What to produce => Out of the lines below, please list those that hold the string "slotIllegal".

(Saved entries)
-- ==== Sys2Proof/Machine/Issue.lean ====
section
/-! DEFINITION. Issuing one bundle: fetch, skipping, waits, faults and their priority, taking effect, after-causes (01_bundles.md R17 to R45;
02_encodings.md R60 to R62; 09_core_traps.md R252 to R260, R270 to R274, R277; 12_die.md R341; 14_package.md R367, R372). -/

namespace Sys2Proof.Machine

open Sys2Proof

/-- What fetching a head word gives: a fault of row 1 or 2 of Table 1-11, or SKIPSEL, STALL, the next head word's address and the head word
itself. -/
inductive HeadRes where
  | bad (f : SlotFault)
  | ok (skip stall : Nat) (next : W64) (word : Nat)

/-- What the rest of a bundle holds: a fault of row 3, or for each present slot why it does not decode, or its operation. -/
abbrev RestRes := Except SlotFault (List (Nat × Except Cause Ready))

/-- Where a bundle comes from: memory, or a single slot given as an instruction. The rest belongs to the head word that was fetched. -/
structure Fetcher where
  head : State → HeadRes × State
  rest : Nat → State → RestRes × State

/-- The address space that tags what a core holds of its code; code at physical addresses has a tag of its own (14_package.md R396; DEDUCED,
log 16). -/
def State.codeAsn (s : State) (d : Fin 4) (c : Fin 68) : Nat := let w := s.who d c; if w.on then w.asn else 4096

/-- One aligned word of code (R22), read at its home. -/
def State.fetchHome (s : State) (d : Fin 4) (c : Fin 68) (va : W64) : Except SlotFault Nat × State :=
  let bad (st : Nat) : SlotFault := { cause := .fetchFault, status := st % 256, faddr := va.toNat, bad := va.toNat }
  if !canonical va then (.error (bad 0), s)
  else
    match s.locate (s.who d c) .fetch va 4 with
    | (.error (.reason st), s) => (.error (bad st), s)
    | (.error (.refused r), s) => (.error (faultOf va (.refused r)), s)
    | (.error (.fabRefused l), s) => (.error { bad 0x05 with refs := l }, s)
    | (.error .fabNoRoute, s) => (.error (bad 0x09), s)
    | (.error .fabUnlinked, s) => (.error (bad 0x09), s)
    | (.error (.logged pa), s) => (.error (faultOf va (.logged pa)), s)
    | (.error .late, s) => (.error { bad 0 with late := true }, s)
    | (.ok (_, .fabric), s) => (.error (bad 0x0C), s)
    | (.ok (x, .mem), s) =>
      let s := (s.bridgePass d (lineOf x.pa)).touchHome (lineOf x.pa)
      if s.poisoned x.pa then (.error (bad 0x09), s) else (.ok (readLE s.mem x.pa 4), s)
    | (.ok (x, _), s) => let r := s.readHome x.pa 4; (.ok r.1, r.2)

/-- The word of code that a held line of bytes gives (14_package.md R396). -/
def State.lineHeld (s : State) (d : Fin 4) (c : Fin 68) (va : W64) : Option Nat :=
  ((s.core d c).code.lines.find? fun l => l.asn == s.codeAsn d c && l.va == lineOf va.toNat).map fun l =>
    elemAt l.data.toNat 32 (va.toNat % 64 / 4)

/-- Consecutive words of code as their homes have them, lowest address first. -/
def State.fetchWords (d : Fin 4) (c : Fin 68) : Nat → W64 → State → Except SlotFault (List Nat) × State
  | 0, _, s => (.ok [], s)
  | n + 1, va, s =>
    match s.fetchHome d c va with
    | (.error f, s) => (.error f, s)
    | (.ok w, s) =>
      match State.fetchWords d c n (va + 4) s with
      | (.error f, s) => (.error f, s)
      | (.ok l, s) => (.ok (w :: l), s)

/-- Encoding generation and profile of a core (02_encodings.md R60; 14_package.md R367). -/
def Core.profile (k : Core) (c : Fin 68) : Profile := if isTaproot c then ⟨.g3, true⟩ else ⟨k.thr.gen, false⟩

/-- The tags of the bundle that a core stands at, and those of a cached one (14_package.md R396). -/
def State.codeTag (s : State) (d : Fin 4) (c : Fin 68) : Nat × Gen × Nat :=
  (s.codeAsn d c, ((s.core d c).profile c).gen, (s.core d c).pc.toNat)

def CodeEntry.tag (e : CodeEntry) : Nat × Gen × Nat := (e.asn, e.gen, e.va)

/-- The words of the bundle at the pc that the decoded-operation cache holds. -/
def State.codeHeld (s : State) (d : Fin 4) (c : Fin 68) : Option (List Nat) :=
  ((s.core d c).code.ops.find? fun e => e.tag == s.codeTag d c).map (·.words)

/-- Where a core's own translation puts a line of code, if it has one. -/
def State.codePa (s : State) (d : Fin 4) (c : Fin 68) (va : W64) : Option Nat :=
  let w := s.who d c
  let pa := if !w.on then some (va.toNat % 2 ^ 46)
    else ((s.core d c).tlb.find? fun e => e.covers w.asn (va48 va) && e.x).map fun e => e.ppn * 2 ^ e.bits + va48 va % 2 ^ e.bits
  pa.filter s.hasMem

/-- A line of code that the byte cache does not hold enters it as its home has it; a poisoned one does not, and faults when it is fetched
(10_cluster.md R300). -/
def State.keepLine (s : State) (d : Fin 4) (c : Fin 68) (x : CodeCache) (va : W64) : CodeCache :=
  let a := lineOf va.toNat
  if x.lines.any fun l => l.asn == s.codeAsn d c && l.va == a then x
  else
    match s.codePa d c va with
    | none => x
    | some pa => if s.poisonedFor d pa then x else { x with lines := ⟨s.codeAsn d c, a, BitVec.ofNat 512 (s.homeLine (lineOf pa))⟩ :: x.lines }

/-- A bundle fetched at its home enters the caches (14_package.md R396). -/
def State.keepCode (s : State) (d : Fin 4) (c : Fin 68) (words : List Nat) : State :=
  if (s.codeHeld d c).isSome then s
  else
    let k := s.core d c
    let n := (k.pc.toNat % 64 + 4 * words.length + 63) / 64
    let x : CodeCache := (List.range n).foldl (fun x i => s.keepLine d c x (k.pc + BitVec.ofNat 64 (64 * i))) k.code
    s.setCore d c { k with code := { x with ops := ⟨s.codeAsn d c, (k.profile c).gen, k.pc.toNat, words⟩ :: x.ops } }

/-- A line of code is fetched ahead of the issuing bundle (01_bundles.md, Fetch), by a translation that the core holds. -/
def State.fetchAhead (s : State) (d : Fin 4) (c : Fin 68) (va : W64) : State :=
  if (s.core d c).run = .running ∧ canonical va then
    match s.codePa d c va with
    | none => s
    | some pa =>
      let s := (s.bridgePass d (lineOf pa)).touchHome (lineOf pa)
      s.modCore d c fun k => { k with code := s.keepLine d c k.code va }
  else s

/-- Number of ones among bits [7:0]. -/
def ones8 (n : Nat) : Nat := ((List.range 8).filter fun i => n.testBit i).length

/-- The address behind a packed bundle (R17, R19). -/
def nextHead (pc : W64) (head : Nat) : W64 :=
  let a := pc.toNat + 4 * (1 + ones8 (bits head 7 0) + ones8 (bits head 15 8))
  BitVec.ofNat 64 (if head.testBit 20 then (a + 31) / 32 * 32 else a)

/-- Whether a head word is malformed (R18; Table 2-12 for G2; SKIPSEL on a Taproot core). -/
def headBad (p : Profile) (head : Nat) : Bool :=
  bits head 31 27 != (if p.gen = .g2 then 0b10101 else 0b10110) || bits head 26 23 != 0 ||
    ((List.range 8).any fun i => head.testBit (8 + i) && !head.testBit i) ||
    (p.gen == .g2 && (bits head 22 21 != 0 || (List.range 8).any fun i => head.testBit (8 + i) && i != 1 && i != 2)) ||
    (p.taproot && bits head 22 21 != 0)

/-- Words behind a head word (R17). -/
def wordsBehind (head : Nat) : Nat := ones8 (bits head 7 0) + ones8 (bits head 15 8)

/-- The words of the bundle at the pc that the held lines of bytes give; none where one of them is not held. -/
def State.lineBundle (s : State) (d : Fin 4) (c : Fin 68) : Option (List Nat) :=
  let k := s.core d c
  let words (n : Nat) (va : W64) : Option (List Nat) := (List.range n).mapM fun i => s.lineHeld d c (va + BitVec.ofNat 64 (4 * i))
  if (k.profile c).gen = .g1 then words 8 k.pc
  else
    match s.lineHeld d c k.pc with
    | none => none
    | some h => (words (wordsBehind h) (k.pc + 4)).map (h :: ·)

/-- The words of the bundle at the pc that a core holds: of its decoded-operation cache, else of its lines of bytes. -/
def State.heldBundle (s : State) (d : Fin 4) (c : Fin 68) : Option (List Nat) :=
  match s.codeHeld d c with
  | some ws => some ws
  | none => s.lineBundle d c

/-- The words behind a head word as their homes have them, with the head word; in G1, which has none, the eight words of the bundle. -/
def State.homeBundle (s : State) (d : Fin 4) (c : Fin 68) (head : Nat) : Except SlotFault (List Nat) × State :=
  let k := s.core d c
  if (k.profile c).gen = .g1 then State.fetchWords d c 8 k.pc s
  else
    match State.fetchWords d c (wordsBehind head) (k.pc + 4) s with
    | (.error f, s) => (.error f, s)
    | (.ok ws, s) => (.ok (head :: ws), s)

/-- Whether the homes now give the bundle at the pc these words. -/
def State.homeHas (s : State) (d : Fin 4) (c : Fin 68) (ws : List Nat) : Bool :=
  let k := s.core d c
  match State.fetchWords d c ws.length k.pc s with
  | (.ok l, _) => l == ws
  | (.error _, _) => false

/-- Whether a fetch meets the decoded bundle is open: a thread gets the old or the new bytes of each bundle (11_ordering.md R320). An entry that
it does not meet is gone. -/
def State.settleOps (s : State) (d : Fin 4) (c : Fin 68) : State :=
  if (s.codeHeld d c).isNone then s
  else if Config.codeStays s.fresh then { s with fresh := s.fresh + 1 }
  else { s with fresh := s.fresh + 1 }.modCore d c fun k =>
    { k with code := { k.code with ops := k.code.ops.filter fun e => e.tag != s.codeTag d c } }

/-- The same of a bundle of which lines of bytes are held, all its words or none (14_package.md R397). Where they are what the homes have, it
is the same bundle. -/
def State.settleLines (s : State) (d : Fin 4) (c : Fin 68) : State :=
  match s.heldBundle d c with
  | none => s
  | some ws =>
    if (s.codeHeld d c).isSome || s.homeHas d c ws then s
    else if Config.codeStays s.fresh then { s with fresh := s.fresh + 1 }
    else { s with fresh := s.fresh + 1 }.modCore d c fun k =>
      { k with code := { k.code with lines := k.code.lines.filter fun l => l.va != lineOf k.pc.toNat } }

/-- A fetch settles once, for the whole bundle, whether it takes held words; a bundle that waits has been fetched. -/
def State.settleCode (s : State) (d : Fin 4) (c : Fin 68) : State :=
  if (s.core d c).waitc.isSome then s else (s.settleOps d c).settleLines d c

/-- The first word of the bundle at the pc. -/
def State.fetchFirst (s : State) (d : Fin 4) (c : Fin 68) : Except SlotFault Nat × State :=
  match s.heldBundle d c with
  | some (h :: _) => (.ok h, s)
  | _ => s.fetchHome d c (s.core d c).pc

/-- Fetches and checks the head word at the pc (rows 1 and 2 of Table 1-11). G1 bundles have none (Table 2-12). An address that is no
multiple of 4 raises BUNDLE_FORMAT (DEDUCED, log 35), and so does one in G1 that is no multiple of 32 (DESIGN CHOICE, log 83). -/
def fetchHead (d : Fin 4) (c : Fin 68) (s : State) : HeadRes × State :=
  let k := s.core d c
  let p := k.profile c
  if k.pc.toNat % (if p.gen = .g1 then 32 else 4) ≠ 0 then (.bad { cause := .bundleFormat }, s)
  else
    let s := s.settleCode d c
    if p.gen = .g1 then (.ok 0 0 (k.pc + 32) 0, s)
    else
      match s.fetchFirst d c with
      | (.error f, s) => (.bad f, s)
      | (.ok w, s) => (if headBad p w then .bad { cause := .bundleFormat } else .ok (bits w 22 21) (bits w 19 16) (nextHead k.pc w) w, s)

/-- Pairs the words behind a head word with the slots they belong to: slot, word, extension (R17). -/
def splitWords (head : Nat) : List Nat → List Nat → List (Nat × Nat × Option Nat)
  | [], _ => []
  | i :: slots, ws =>
    if head.testBit i then
      match ws with
      | [] => []
      | w :: ws =>
        if head.testBit (8 + i) then
          match ws with
          | [] => []
          | x :: ws => (i, w, some x) :: splitWords head slots ws
        else (i, w, none) :: splitWords head slots ws
    else splitWords head slots ws

/-- All words of the bundle at the pc, behind the head word that was fetched (row 3 of Table 1-11). -/
def State.fetchBundle (s : State) (d : Fin 4) (c : Fin 68) (head : Nat) : Except SlotFault (List Nat) × State :=
  match s.heldBundle d c with
  | some ws => (.ok ws, s)
  | none => s.homeBundle d c head

/-- Present slots of a bundle. -/
def bundleSlots (gen : Gen) (ws : List Nat) : List (Nat × Nat × Option Nat) :=
  match gen, ws with
  | .g1, ws => splitWords 0xFF (List.range 8) ws
  | _, [] => []
  | _, h :: ws => splitWords h (List.range 8) ws

/-- The cause a slot word that does not decode raises (R26, 02_encodings.md R62). -/
def Reject.cause : Reject → Cause
  | .legacy => .legacy
  | .unassigned => .slotIllegal
  | .reservedBits => .slotIllegal
  | .badField => .slotIllegal
  | .extension => .slotIllegal
  | .notPermitted => .slotIllegal

/-- Why a core does not take a slot word (02_encodings.md R60 to R62; 14_package.md R367): its profile, its generation, or fields that no
word of the instruction encodes. -/
def slotRefusal (p : Profile) (x : Slot) : Option Cause :=
  let e := x.encode
  match profileRefuses p.taproot e.1 e.2.1 with
  | some r => some (Reject.cause r)
  | none =>
    match genRefuses p.gen e.1 e.2.1 with
    | some r => some (Reject.cause r)
    | none => if x.wf then none else some .slotIllegal

/-- Words that a bundle of one slot holds behind its head word. -/
def slotWordCount (x : Slot) : Nat := 1 + (if x.encode.2.2.isSome then 1 else 0)

/-- A slot taken as an instruction: a bundle that holds it alone, without STALL, STOP or SKIPSEL; in G1 a bundle is always 32 bytes. -/
def slotFetcher (d : Fin 4) (c : Fin 68) (x : Slot) (op : SlotOp) : Fetcher where
  head s :=
    let k := s.core d c
    (.ok 0 0 (k.pc + BitVec.ofNat 64 (if (k.profile c).gen = .g1 then 32 else 4 * (1 + slotWordCount x))) 0, s)
  rest _ s :=
    (.ok [(x.op.slot.val, match slotRefusal ((s.core d c).profile c) x with
      | some cause => .error cause
      | none => .ok ⟨x.op.slot.val, x.g, op⟩)], s)

/-- Interlocked results of a vector slot that have not landed. -/
def Core.slotResults (k : Core) (n : Nat) : Bool := (k.memq.any fun x => x.slot == n && x.kind.dst.isSome) || k.held.any fun h => h.slot == n

/-- Queues named by an engine mask are empty, and for V0 and V1 every interlocked result has landed (09_core_traps.md R270;
08_core_memory.md R226). -/
def Core.enginesEmpty (k : Core) (m : Nat) : Bool :=
  (!m.testBit 0 || !k.slotResults 3) && (!m.testBit 1 || !k.slotResults 4) &&
    (!m.testBit 2 || k.eng.mq.isEmpty) && (!m.testBit 3 || (k.eng.yq[0]).isEmpty) && (!m.testBit 4 || (k.eng.yq[1]).isEmpty)

/-- An enabled breakpoint on a schedule cycle that has come (R272). -/
def Core.cycleBreak (k : Core) : Option (Fin 4) :=
  (List.finRange 4).find? fun i =>
    (k.csr.bpCtl[i]).getLsbD 0 && (k.csr.bpCtl[i]).getLsbD 1 && decide ((k.csr.bpVal[i]).toNat % 2 ^ 48 ≤ k.cyc)

/-- An enabled breakpoint on the address of the bundle about to issue (R272, R274). -/
def Core.addrBreak (k : Core) : Option (Fin 4) :=
  if k.skipBp then none
  else (List.finRange 4).find? fun i => (k.csr.bpCtl[i]).getLsbD 0 && !(k.csr.bpCtl[i]).getLsbD 1 && k.csr.bpVal[i] == k.pc

/-- A breakpoint match: a freeze with TOPORT, else a trap (R271). -/
def State.breakAt (s : State) (d : Fin 4) (c : Fin 68) (i : Fin 4) (counted : Bool) : State :=
  if ((s.core d c).csr.bpCtl[i]).getLsbD 2 then s.modCore d c fun k => k.freeze 0x10
  else s.takeTrap d c { cause := .break, arg := i.val } counted

/-- A match of a breakpoint on a cycle, which clears its own EN (R272) and stays due while its trap must wait. -/
def State.cycleBreakAt (s : State) (d : Fin 4) (c : Fin 68) (i : Fin 4) (counted : Bool) : State :=
  let s := s.modCore d c fun k => { k with csr := { k.csr with bpCtl := k.csr.bpCtl.set i (k.csr.bpCtl[i] &&& 0x6) } }
  if ((s.core d c).csr.bpCtl[i]).getLsbD 2 then s.modCore d c fun k => k.freeze 0x10
  else s.takeOwed d c ⟨.break, i.val, false, 0, 0, false⟩ counted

Result for this exercise =>
  | .unassigned => .slotIllegal
  | .reservedBits => .slotIllegal
  | .badField => .slotIllegal
  | .extension => .slotIllegal
  | .notPermitted => .slotIllegal
    | none => if x.wf then none else some .slotIllegal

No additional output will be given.